The overall goal of the Cancer Pharmacokinetics and Pharmacodynamics Core (CPPC) is to provide a high quality resource and state-of-the-art services for measuring pharmacokinetic drug levels of novel and standard chemotherapeutic agents in preclinical animal studies and in clinical studies, and to quantify pharmacodynamic endpoints in preclinical studies as well as for early phase clinical trials. Drug quantitation is achieved through liquid chromatography-tandem mass spectrometry workflows using biological fluids (e.g., blood, serum, urine) and other tissues, including tumors. These measurements can be taken further downstream to produce useful pharmacokinetic data.
Molecular endpoints are obtained through select core immunoassay services using whole cells, cell/tumor extracts or biological fluids. High-throughput, cell-based drug screening assays with multidrug synergy analysis can be used in a preclinical setting or as part of clinical correlative studies. Additional services supporting pre-clinical experimentation include cell-line drug quantitation and pharmacokinetic analysis. Major technical services offered by CPPC are Drug Quantitation, Pharmacokinetic Analysis, Drug Response Assays and Pharmacodynamic Analytical Services.

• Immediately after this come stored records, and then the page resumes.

/-! ## The moves -/

theorem Inv.count {s : State} (h : Inv s) (hen : s.tickEnabled) : Inv (Machine.tick s) := by
  have hpoll : polling s.seq = true := h.running hen.1
  rcases tick_cases s with ⟨_, e⟩ | ⟨_, _, e⟩ | ⟨_, _, e⟩
  · rw [e]; exact { h with }
  · rw [e]
    exact { h with
      flg := .inr (setTov_of_flg h.flg)
      tovQuiet := fun hno => absurd (hpoll.symm.trans hno) (by decide)
      pendQuiet := fun hno => absurd (hpoll.symm.trans hno) (by decide) }
  · rw [e]
    exact { h with
      flg := .inr (setTov_of_flg h.flg)
      tovQuiet := fun hno => absurd (hpoll.symm.trans hno) (by decide) }

theorem Inv.serve {s t : State} (h : Inv s) (hen : s.isrEnabled) (hisr : isr s = .next t) :
    Inv t := by
  have hpoll : polling s.seq = true := by
    by_contra hno
    have hzero := h.pendQuiet (Bool.eq_false_iff.2 hno)
    rw [hen.1] at hzero
    exact absurd hzero (by decide)
  have hbusy {P : Prop} (hno : polling s.seq = false) : P :=
    absurd (hpoll.symm.trans hno) (by decide)
  have hnotFin : s.seq ≠ [.rotfin] := fun e => hbusy (by rw [e]; rfl)
  rcases isr_cases hisr with ⟨_, rfl⟩ | ⟨_, _, _, rfl⟩ | ⟨_, hlt, rfl⟩
  · exact h.raiseFault
  · refine Inv.invokeCallback (Inv.stopTimer ?_) hnotFin
    exact { h with
      pendQuiet := fun hno => hbusy hno
      isrBelow := show 0#16 < 65535#16 by decide }
  · exact { h with
      pendQuiet := fun hno => hbusy hno
      isrBelow := show s.isrCnt + 1#16 < 65535#16 by bv_omega }

theorem Inv.configure {s : State} (h : Inv s) (hidle : s.seq = []) (sel : Byte) {ref : FlagRef}
    (href : legalRef ref) : Inv (s.configure sel ref) := by
  have hctrl : (s.configure sel ref).tCtrl = s.tCtrl := setMode_zero_of_ctrl h.ctrl
  exact { h with
    ctrl := by rw [hctrl]; exact h.ctrl
    ien := setToie_of_ien h.ien _
    trefLegal := href
    running := fun hrun => h.running (by rwa [State.timerRunning, hctrl] at hrun)
    trefSet := fun hpoll => by
      rw [State.configure_seq, hidle] at hpoll
      cases hpoll }

/-- A command accepted on the empty stack. -/
theorem Inv.exec {i : Instr} {s t : State} (h : Inv s) (hidle : s.seq = [])
    (hexec : exec i s = .next t) : Inv t := by
  have hquiet : s.quiet := h.quiet (by rw [hidle]; rfl)
  have hpins : s.pinOut &&& pwmMask = 0#6 := by simpa [hidle, pwmPhase] using h.pwm
  have hok : ResultCode.value .ok ≤ 3#8 := by decide
  cases i with
  | cfgnm sel ref =>
    rcases execCfgnm_cases hexec with rfl | ⟨_, href, rfl⟩
    · exact h.complete (by decide)
    · exact (h.configure hidle sel href).complete hok
  | delay ms =>
    rcases execDelay_cases hexec with
      ⟨_, rfl⟩ | ⟨p, hplan, ⟨_, rfl⟩ | ⟨_, _, _, rfl⟩ | ⟨hdown, rfl⟩⟩
    · exact h.returnToCaller (by decide)
    · exact h.raiseFault
    · exact h.returnToCaller (by decide)
    · exact h.startDelay hplan hdown.1 (by rw [hidle]; trivial) (fun hne => absurd hidle hne)
  | setcb val =>
    rcases execSetcb_cases hexec with rfl | rfl
    · exact { h with resultCode := hok }
    · exact h.complete (by decide)
  | minit ref =>
    rcases execMinit_cases hexec with rfl | ⟨href, rfl⟩
    · exact h.complete (by decide)
    · exact { h with
        mrefLegal := href
        resultCode := hok
        mrefSet := fun hread => by
          change motorFlagRead s.seq = true at hread
          rw [hidle] at hread
          cases hread
        pwm := (forward_and_pwmMask s.pinOut).trans h.pwm }
  | chdir side =>
    cases hexec
    exact { h with
      resultCode := hok
      pwm := (xor_enMask_and_pwmMask s.pinOut side).trans h.pwm }
  | setdc val =>
    cases hexec
    rcases s.enterSetdc_cases val with ⟨hpct, e⟩ | ⟨_, e⟩
    · rw [e, State.push, hidle]
      exact inv_of_quiet { h.regs with } hpct rfl hquiet (fun hread => by cases hread) hpins
        (fun e => by cases e)
    · rw [e]
      exact h.returnToCaller (by decide)
  | rot =>
    rcases execRot_cases hexec with ⟨_, rfl⟩ | ⟨_, _, _, rfl⟩ | ⟨hdown, rfl⟩
    · exact h.raiseFault
    · exact h.complete (by decide)
    · rw [State.startRotation, State.push, State.push, State.toggleDir_seq, hidle]
      exact inv_of_quiet { h.regs with } ⟨rfl, rfl⟩ rfl hquiet (fun _ => hdown.1)
        ((xor_enMask_and_pwmMask s.pinOut .right).trans hpins) (fun e => by cases e)
  | stop =>
    cases hexec
    exact { h with
      resultCode := hok
      pwm := by
        rw [State.complete_seq, State.writePinOut_seq, hidle]
        exact and_not_pwmMask_and_pwmMask s.pinOut
      rotateClear := fun _ => rfl }
  | updsf =>
    cases hexec
    exact { h with
      resultCode := hok
      rotateClear := fun e => by cases hidle.symm.trans e }
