-- ==== Sys2Proof/Syntax.lean ====
section
/-! DEFINITION. The syntax of FXD: the values and decoders its operations speak of, the instructions (one
constructor per row of spec/opcode_table.json), and the requests an instruction is decoded from. -/

namespace Sys2Proof

/-- R21: the four states of the frame extractor. -/
inductive FxState where
  | stopped
  | firstDelimiter
  | inMessage
  | inMessageEscape
deriving DecidableEq, Repr

/-- R140: the direction of a decode; `up` is device to host, `down` host to device. -/
inductive Dir where
  | up
  | down
deriving DecidableEq, Repr

/-! ## Values of a decoded record (R14) -/

mutual
/-- R14: a value of a decoded record. `rat` is the exact rational that stands for the source's float (R165, D23);
`absent` is the sentinel symbol ABSENT; `unrecognized v` the tag Unrecognized(v). -/
inductive Value where
  | int (v : Int)
  | rat (q : Rat)
  | str (s : String)
  | absent
  | unrecognized (v : Int)
  | record (r : Fields)
  | list (vs : Values)
deriving DecidableEq, Repr
/-- R28, R30: an ordered map from field name to value, in the order the decoder produced the fields. -/
inductive Fields where
  | nil
  | cons (name : String) (v : Value) (rest : Fields)
deriving DecidableEq, Repr
/-- A list of values (R14). -/
inductive Values where
  | nil
  | cons (v : Value) (rest : Values)
deriving DecidableEq, Repr
end

/-! ## Layouts, descriptors, decoders as data

The source's design note: "the predicate/parser can be represented as tagged variants or function pointers" (R189).
DESIGN CHOICE (log entry 20): tagged variants, so that a schema is plain data. -/

/-- R155, R156: the item kinds of a whole-byte layout. `f4` is the float item the model refuses (R156, U9). -/
inductive Item where
  | u1 | u2 | u4
  | s1 | s2 | s4
  | f4
deriving DecidableEq, Repr

/-- R80: an optional value-enumeration, a partial map from integer to string. -/
abbrev Enum := List (Int × String)

/-- R189: a condition-predicate over the side table. Every Boolean function of finitely many values of finitely many
fields is a combination of these (log entry 20). -/
inductive Cond where
  /-- the name has an entry in the side table -/
  | present (name : String)
  /-- the entry under the name is `v`, a value of any kind: an integer, a name of an enumeration (R190), ABSENT, an exact
  rational, an Unrecognized tag with its integer, a record, a list -/
  | equals (name : String) (v : Value)
  /-- the entry under the name is a number below `q` -/
  | lessThan (name : String) (q : Rat)
  /-- the entry under the name is an Unrecognized tag, whatever it carries (R190) -/
  | isUnrecognized (name : String)
  | not (c : Cond)
  | and (c d : Cond)
  | or (c d : Cond)
deriving DecidableEq, Repr

/-- R165, R166: how a field's integer is scaled. -/
inductive Scaling where
  /-- by a fixed number of decimal places (R165) -/
  | places (k : Nat)
  /-- by the unit code decoded earlier under this name (R166) -/
  | byUnit (codeName : String)
deriving DecidableEq, Repr

/-- R82, steps 4 and 5: what becomes of a field's integer: itself, its name, or a quotient. A name is not divided, so
no field is both enumerated and scaled (log entry 34). -/
inductive Conversion where
  | plain
  | named (e : Enum)
  | scaled (how : Scaling)
deriving DecidableEq, Repr

/-- R82: everything that decides how one bit field becomes a value. -/
structure FieldSpec where
  width : Nat
  signed : Bool
  sentinel : Bool
  conv : Conversion
deriving DecidableEq, Repr

/-- R168: where the count of a repeated group comes from. -/
inductive Count where
  | fixed (n : Nat)
  /-- the integer already decoded under this name -/
  | named (name : String)
  /-- an unsigned count field of this many bits at the cursor, read first -/
  | inline (width : Nat)
deriving DecidableEq, Repr

/-- R169: whether a family numbers its messages from zero, or from one and its decoder passes `frame_number - 1`. -/
inductive Numbering where
  | fromZero
  | fromOne
deriving DecidableEq, Repr

/-- R170: where the capacity of a full message comes from. -/
inductive Capacity where
  /-- a constant of the family: ITEMS_PER_FRAME (R7) -/
  | family (name : String)
  /-- a value derived from the header of the sequence: the integer already decoded under this name -/
  | named (name : String)
deriving DecidableEq, Repr

mutual
/-- A decoder that reads a payload at a cursor: the operations of spec/43 and spec/44 as tagged variants. -/
inductive Parser where
  /-- one field at the cursor (R82, R172) -/
  | field (f : FieldSpec)
  /-- whole-byte items one after another (R155, R156) -/
  | unpack (l : List Item)
  /-- a continuation chosen by the payload's length (R157) -/
  | lensel (alts : Alts)
  /-- a repeated group (R168) -/
  | groups (c : Count) (g : Parser)
  /-- the absolute index of the item being decoded (R169, R170), from the frame number decoded under this name -/
  | absidx (frameNumber : String) (base : Numbering) (capacity : Capacity)
  /-- a sub-type byte and a nested decoder (R185) -/
  | subdispatch (alts : Alts)
  /-- two sub-structures back to back (R187) -/
  | aggregate (d1 d2 : Parser)
  /-- a schema run of its own (R188) -/
  | schema (ds : Schema)
  /-- a parsing routine chosen by the values decoded so far (R189, R192): the first where the condition holds -/
  | select (c : Cond) (d1 d2 : Parser)
deriving DecidableEq, Repr
/-- A finite map from a number (a payload length, a sub-type value) to a decoder. -/
inductive Alts where
  | nil
  | cons (key : Nat) (d : Parser) (rest : Alts)
deriving DecidableEq, Repr
/-- R188: an ordered list of descriptors. -/
inductive Schema where
  | nil
  | cons (d : Desc) (rest : Schema)
deriving DecidableEq, Repr
/-- R80: a field descriptor, its six members. -/
inductive Desc where
  | mk (name : String) (width : Nat) (enum : Option Enum) (signed : Bool) (cond : Option Cond) (sub : Sub)
deriving DecidableEq, Repr
/-- R80: the optional custom sub-parser. -/
inductive Sub where
  | none
  | some (p : Parser)
deriving DecidableEq, Repr
end

/-! ## Instructions -/

/-- The instructions of FXD, one constructor per row of spec/opcode_table.json, in the table's order. -/
inductive Instr where
  -- format EXT (R73): an FX step on a byte
  | stoppedDle
  | stoppedOther (b : Byte)
  | firstStx
  | firstOther (b : Byte)
  | inmsgDle
  | inmsgData (b : Byte)
  | escDle
  | escEtx
  | escOther (b : Byte)
  | overflow (b : Byte)
  -- format EVT (R38, R73): an input event
  | evtNone
  | evtByte (b : Byte)
  | evtTimeout
  | evtError
  -- format WIRE (R71)
  | wireStart
  | wireEnd
  -- format ENC (R125, R126)
  | encDle
  | encOther (b : Byte)
  | frame (content : List Byte)
  -- format HDR (R74): one decode, by the case its frame selects
  | hdrShort (f : List Byte) (dir : Dir)
  | hdrError (f : List Byte) (dir : Dir)
  | health (f : List Byte) (dir : Dir)
  | spConfig (f : List Byte) (dir : Dir)
  | vw (f : List Byte) (dir : Dir)
  | unmapped255 (f : List Byte) (dir : Dir)
  | unknownType (f : List Byte) (dir : Dir)
  | otherMapped (f : List Byte) (dir : Dir)
  -- format LAY (R79): one layout character
  | layNetwork
  | layU32
  | layU16
  | layU8
  | layS8
  -- format DESC (R80)
  | desc (d : Desc)
  -- format UOP (R81)
  | unpackFixed (p : List Byte) (l : List Item)
  | lensel (p : List Byte) (e : Alts)
  | extract (p : List Byte) (off n : Nat)
  | sext (v w : Nat)
  | sentU (v n : Nat)
  | sentS (v n : Nat)
  | scale (x : Int) (k : Nat)
  | unitscale (x : Int) (code : Int)
  | groups (p : List Byte) (cur c : Nat) (g : Parser)
  | absidx (frameNumber itemsPerFrame itemIndex : Nat)
  | subdispatch (p : List Byte) (cur : Nat) (s : Alts)
  | aggregate (p : List Byte) (cur : Nat) (d1 d2 : Parser)
  | schemaRun (p : List Byte) (cur : Nat) (ds : Schema)
  | unassigned1101
  | unassigned1110
  | unassigned1111
  -- format PSEUDO (R89)
  | deframe (s : List Byte)
  | nextFrame (timeout : Nat)
  | decode (f : List Byte) (dir : Dir)
  | nextMessage (timeout : Nat) (dir : Dir)
deriving DecidableEq, Repr

/-! ## Requests: what an instruction is decoded from -/

/-- The operands of an unpacker request, by shape. The spec packs only the 4-bit code (R81). -/
inductive UopArgs where
  | none
  | layout (p : List Byte) (l : List Item)
  | alts (p : List Byte) (e : Alts)
  | bits (p : List Byte) (off n : Nat)
  | raw (v n : Nat)
  | scaled (x : Int) (k : Nat)
  | coded (x : Int) (code : Int)
  | repeated (p : List Byte) (cur c : Nat) (g : Parser)
  | index (frameNumber itemsPerFrame itemIndex : Nat)
  | nested (p : List Byte) (cur : Nat) (s : Alts)
  | pair (p : List Byte) (cur : Nat) (d1 d2 : Parser)
  | program (p : List Byte) (cur : Nat) (ds : Schema)
deriving DecidableEq, Repr

/-- The composite operations the caller asks for (R89), the direction as its port value (R140). -/
inductive PseudoOp where
  | deframe (s : List Byte)
  | nextFrame (timeout : Nat)
  | decode (f : List Byte) (dir : BitVec 1)
  | nextMessage (timeout : Nat) (dir : BitVec 1)
deriving DecidableEq, Repr

/-- A request, one constructor per format of R70, with the selector bits spec/opcode_table.json gives the format and
the operands the spec packs nowhere. -/
inductive Req where
  /-- R73: W = st * 256 + b -/
  | ext (w : BitVec 10)
  /-- R38: in_kind and in_data -/
  | evt (kind : BitVec 2) (data : Byte)
  /-- R71: a delimiter, its first byte the more significant -/
  | wire (w : BitVec 16)
  /-- R126: one content byte for FE -/
  | enc (b : Byte)
  /-- R125: a whole message for FE -/
  | encFrame (content : List Byte)
  /-- R74, R140: a frame and the port value of the direction input -/
  | hdr (f : List Byte) (dir : BitVec 1)
  /-- R79: one layout character -/
  | lay (c : Byte)
  /-- R80: a descriptor, which has no binary packing -/
  | desc (d : Desc)
  /-- R81: the 4-bit code and the operands -/
  | uop (code : BitVec 4) (args : UopArgs)
  | pseudo (op : PseudoOp)
deriving DecidableEq, Repr

/-- Why a request is no instruction. -/
inductive DecodeError where
  /-- a WIRE word that is neither delimiter (R71) -/
  | wireWord
  /-- a layout character the spec does not define (R79) -/
  | layChar
  /-- a uop code with operands of another operation's shape -/
  | operandShape
  /-- an instruction that WellFormed refuses -/
  | illFormed
deriving DecidableEq, Repr

/-- R38, R113: what the transport answers to one read. `noData` is a read that returns no byte and reports neither
Timeout nor Error, which R113 treats as no event. -/
inductive Answer where
  | noData
  | byte (b : Byte)
  | timeout
  | error
deriving DecidableEq, Repr

/-- What the outside presents to FXD beside the transport's answers: the reset pin (R260) or an operation. -/
inductive Input where
  | rst
  | op (r : Req)
deriving DecidableEq, Repr

end Sys2Proof
end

The CPPC offers a full line of services within these major categories and the ability to work with investigators through collaborative design, to develop and implement both translational science and clinical science experiments in the core under the umbrella of services. In addition, a major function of the CPPC is dedicated to consultation services to Members ranging from experimental design to interpretation of data. The core consists of five full-time highly trained staff members. These kinetic and dynamic services provide cancer center members with invaluable resources to conduct research and play a significant role in establishing the cancer center as a leader in clinical and translational research.
CPPC services include specialized sample processing for research specimens collected in clinical trials and a variety of pharmacologic, whole cell-based and molecular assays:
Drug Quantitation (free and total)
Metabolic Stability/Inhibition Studies
Basic Science (cell lines)
Non-Compartmental & Compartmental Analysis
Molecular Endpoint Analysis
Hematologic Subset Enrichment
ELISA and CBA/Luminex Setup
Drug Screening/Drug Interaction Analysis
384- and 1536-well Plate - Cell Based Assays
Viability/Cytotoxicity/Apoptosis IC50 Analysis
Drug Synergy/Antagonism Analysis (EoHSA/CI)
Please contact the Core by phone or email for more details on current services and pricing.
Andrii Monastyrskyi, PhD
Nelli Bejanyan, MD
Manager, Translational Sciences Shared Resources:
Anthony Neuger, MS
Staff Scientist - Samer Sansil, MS
Staff Scientist - Chris Cubitt, PhD
Research Specialist - Shumin Zhang, MD
Research Specialist - Ashley Blanchard, BS
The Cancer Pharmacokinetics and Pharmacodynamics Core is located in the Moffitt Research Center (MRC) on the first floor, rooms 1304 & 1305.
The Cancer Pharmacokinetics and Pharmacodynamics Core uses a Laboratory Information Management Suite (LIMS) located on the Moffittnet for billing and usage tracking.
All publications based on work conducted in the Cancer Pharmacokinetics and Pharmacodynamics Core should acknowledge the facility. A suggested statement is as follows:
This work has been supported in part by the Cancer Pharmacokinetics and Pharmacodynamics Core at the H. Lee Moffitt Cancer Center & Research Institute, a comprehensive cancer center designated by the National Cancer Institute and funded in part by Moffitt’s Cancer Center Support Grant (P30-CA076292)
If a Core Staff member(s) significantly contributes or participates in a project, investigators are encouraged to consider including the individual(s) in the list of authors.